AIDE EVOKES DE GAULLE
 
An unnamed Chirac aide told Le Monde that France was ready to risk serious strains in its relations with pro-war powers United States and Britain to defend its view that only the United Nations has the right to declare a war on Iraq.
 
"If the question were put today, France would say no to a resolution authorising the use of force," said the aide, described by Le Monde as "an authorized commentator of presidential thinking."
 
France would maintain this position "as long as there is no patent failure of the inspection system and the inspectors do not say they have been hindered in their mission and an imminent danger is not demonstrated," he said.
 
"If we don't agree, well then, we won't agree," the aide added. "And that won't be the end of anything, just like de Gaulle's decision to pull out of NATO or his Phnom Penh speech did not mean the end of French-American relations. Those ties have a thick skin."
 
During a visit to Cambodia in 1966, de Gaulle delivered a speech criticizing the U.S. war in neighboring Vietnam.
 
French Foreign Minister Dominique de Villepin spoke out on Thursday against any Security Council resolution authorising war for the time being.
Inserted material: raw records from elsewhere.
-- ==== Sys2Proof/Laws/Csw.lean ====
section
/-! SUPPORT. A Causeway frame that passes its checks is used. -/

namespace Sys2Proof.Machine

theorem Dev.classIn_of {d e : Dev} {h : CswHead} {cls : Nat} (hu : d.FrameUses h cls e) (use : Dev → Dev) :
    d.classIn h cls use = use e := by
  obtain ⟨h1, h2, rfl⟩ := hu
  simp only [Dev.classIn, Dev.frameIn, h1, h2, Nat.reduceBEq, Bool.false_eq_true, if_false]

end Sys2Proof.Machine
end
The U.S. and Britain have said they would support a resolution authorising an attack.
 
NO PREPARATIONS FOR WAR
 
Earlier on Friday, Defense Minister Michele Alliot-Marie insisted NATO should not begin boosting Turkey's defenses in case of a war in Iraq and said France would not agree to do so when the alliance reconsiders the issue early next week.
 
On Thursday, NATO postponed until next week a decision on measures to protect Turkey but Secretary-General George Robertson expressed confidence that those blocking it -- France, Germany and Belgium -- would come around to support the plan.
 
Asked by Radio France Internationale if NATO could reach agreement on war preparations early next week, as Robertson had predicted, Alliot-Marie said: "That is not our view at all."
 
Wednesday's presentation by Secretary of State Colin Powell to the U.N. Security Council outlining Washington's case against Baghdad "only reinforced our view of the role of the U.N. inspectors. The inspectors must...do their work."
 
"For us, today, we are in the inspection phase. We are not in a phase of preparing for war," Alliot-Marie said.
 
Prime Minister Jean-Pierre Raffarin, on a visit to India, told students in New Delhi that Iraq had to disarm quickly.
 
"Our approach is to ask Iraq to disarm quickly, to listen to all the pressure from around the world and take the necessary measures so that war can be avoided," he said.